Women should also be aware of iron deficiency. Due to loss of blood during menstruation and a high number of female athletes who eat meatless diets, appropriate levels of iron are crucial. Foods with higher levels of Vitamin C can also help boost iron absorption, so eat your oranges, berries, and peppers!
Don’t be afraid of strength training! Endurance athletes tend to overlook this, but it’s necessary to crosstrain and strength train consistently. Not only does it decrease your risk of injury, but studies show it improves overall athletic performance. Strength training also decreases your risk of osteoporosis by increasing bone density!
In addition to lifting weights (like barbells), some other strength-training exercises that are great include squats, deadlifts, lunges, push-ups, rows, body resistance exercises, and kettlebell workouts. And when it comes to endurance, it’s important to practice your craft but include some variety. For female runners, intervals, hill repeats, and fartlek training runs have been shown to improve speed and strength similar to gains shown by steroid users––naturally and without all the negative side effects. High intensity anaerobic running stimulates human growth hormone which plays a role in muscle development and performance. So mix up your workouts!

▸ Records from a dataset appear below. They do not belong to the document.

-- ==== Sys2Proof/Machine/Movers.lean ====
section
/-!
DEFINITION. Data movers (R224): DM_COPY, DM_FILL, DM_HOST_READ and BLOCK_TRANSPOSE (R64).
-/

namespace Sys2Proof.Machine

/-! Parameter blocks (Table 10-17, R64) -/
namespace MovP
def src (p : Nat) : Nat := bf p 63 0
def dst (p : Nat) : Nat := bf p 127 64
def len (p : Nat) : Nat := bf p 159 128
def allow (p : Nat) : Nat := bf p 191 160
def pattern (p : Nat) : Nat := bf p 255 192
/-- BLOCK_TRANSPOSE. -/
def rows (p : Nat) : Nat := bf p 159 128
def cols (p : Nat) : Nat := bf p 191 160
def fmt (p : Nat) : Nat := bf p 199 192
def transposeReserved (p : Nat) : Bool := bf p 223 200 == 0
end MovP

/-- The outcome of bad source words of a copy (R370): destination words written as poison and counted; under detector
0x005 the copy is correct and an event is written (R385). -/
def copyWork (i : Nat) (c : Cmd) (writes : List (Nat × Bytes)) (bad : List Nat) : Work :=
  let w := { Work.ofWrites writes with poison := bad, onDrain := [.addReg 16 G.POISON_PROPAGATED bad.length] }
  if c.rehearsed = 0x005 ∧ c.hasT1 then
    { w with onCommit := [.raise i 0x8005 Code.STACK_UNCORRECTABLE (CmdW.tag c.word), .addReg i G.REHEARSAL_COUNT 1] }
  else w

def State.copyMem (s : State) (r : CmdRef) (c : Cmd) : State × Res :=
  let p := leNat c.params
  let src := MovP.src p
  let words := (wordStarts src (MovP.len p)).filter (fun a => s.rangeBad a 64)
  let s' := s.noteRead src (MovP.len p)
  (s', .done (copyWork r.inset c [(MovP.dst p, s.readBytes src (MovP.len p))]
    (words.map (fun a => MovP.dst p + (a - src)))))

/-- DM_COPY. -/
def execDmCopy (c : CmdRef) (hw : Hw) (s : State) : Host.Outcome State Fault Refusal :=
  s.engineRow c hw 8 1 (fun _ => true) (fun s x => s.copyMem c x)

/-- DM_FILL. -/
def execDmFill (c : CmdRef) (hw : Hw) (s : State) : Host.Outcome State Fault Refusal :=
  s.engineRow c hw 8 2 (fun _ => true) (fun s x =>
    let p := leNat x.params
    (s, .done (Work.ofWrites [(MovP.dst p, (List.replicate (MovP.len p / 8) (toLe 8 (MovP.pattern p))).flatten)])))

/-- DM_HOST_READ: one RdCurr per 64-byte line. A line poisoned by the host is written as poison; a request answered
without data, or a lost link, faults the command. -/
def execDmHostRead (c : CmdRef) (reply : HostData) (s : State) : Host.Outcome State Fault Refusal :=
  s.engineRowOpen c .ok 8 3 (fun _ => true) (fun s x =>
    let p := leNat x.params
    let s := s.emit (.rdCurr (MovP.src p) (MovP.len p))
    let n := MovP.len p / 64
    if reply.length < n ∨ s.host.linkUp = false then (s, .fault Code.HOST_LINK_LOST)
    else
      let lines := reply.take n
      let bad := (mapIdxFrom (fun k l => (k, l)) 0 lines).filterMap (fun kl =>
        if kl.2.isNone then some (MovP.dst p + 64 * kl.1) else none)
      let bytes := lines.flatMap (fun l => (l.getD (zeros 64)).take 64 ++ zeros (64 - (l.getD (zeros 64)).length))
      let s := (s.countBytes 0x9101 0 c.inset 8 1 (64 * n)).charge c.inset 9 (64 * n)
      (s, .done { Work.ofWrites [(MovP.dst p, bytes)] with
        poison := bad, onDrain := [.addReg 16 G.POISON_PROPAGATED bad.length] }))

/-! ### BLOCK_TRANSPOSE (R64) -/

/-- Word of a layout, counted from its base, that holds the first bit of an element. -/
def elemWord (l : Layout) (r k : Nat) : Nat := l.pos r k / 512

def State.transposeWork (s : State) (r : CmdRef) (c : Cmd) : State × Res :=
  let p := leNat c.params
  let rows := MovP.rows p
  let cols := MovP.cols p
  let f := MovP.fmt p
  let src := Layout.a f cols
  let dst := Layout.a f rows
  let n := src.size rows
  let store := s.readNat (MovP.src p) n
  let size := dst.size cols
  let body := dst.writes 0 0 cols rows (fun i k => src.elem store k i)
  let img := body.foldl (fun (x : Nat) w => x + leNat w.2 * 2 ^ (8 * w.1)) 0
  let badSrc := (upto (ceilDiv n 64)).filter (fun w => s.rangeBad (MovP.src p + 64 * w) 64)
  let bad := if badSrc.isEmpty then [] else
    nub ((upto cols).flatMap (fun i => (upto rows).filterMap (fun k =>
      if badSrc.contains (elemWord src k i) then some (MovP.dst p + 64 * elemWord dst i k) else none)))
  let s' := s.noteRead (MovP.src p) n
  (s', .done (copyWork r.inset c [(MovP.dst p, toLe size img)] bad))

/-- BLOCK_TRANSPOSE. -/
def execBlockTranspose (c : CmdRef) (hw : Hw) (s : State) : Host.Outcome State Fault Refusal :=
  s.engineRow c hw 8 0x40 (fun _ => true) (fun s x => s.transposeWork c x)

end Sys2Proof.Machine
end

Due to changes in hormones, women are more likely than men to have issues with sleep. Elevated cortisol levels and inflammatory responses from hard training can also impact sleep, which then impacts recovery. So be sure to put extra emphasis on getting a good night’s rest, giving your body enough time to recover overnight.
So to all you women reading this, remember: we are amazing and we can do anything we put our minds to. Nothing can hold us back!
Disclosure: Cal-EZ has compensated me for this post, but all opinions are my own and always will be my own. I use Cal-EZ daily not because I was asked to or have to, but because I love it. I am happy to be able to share it with you!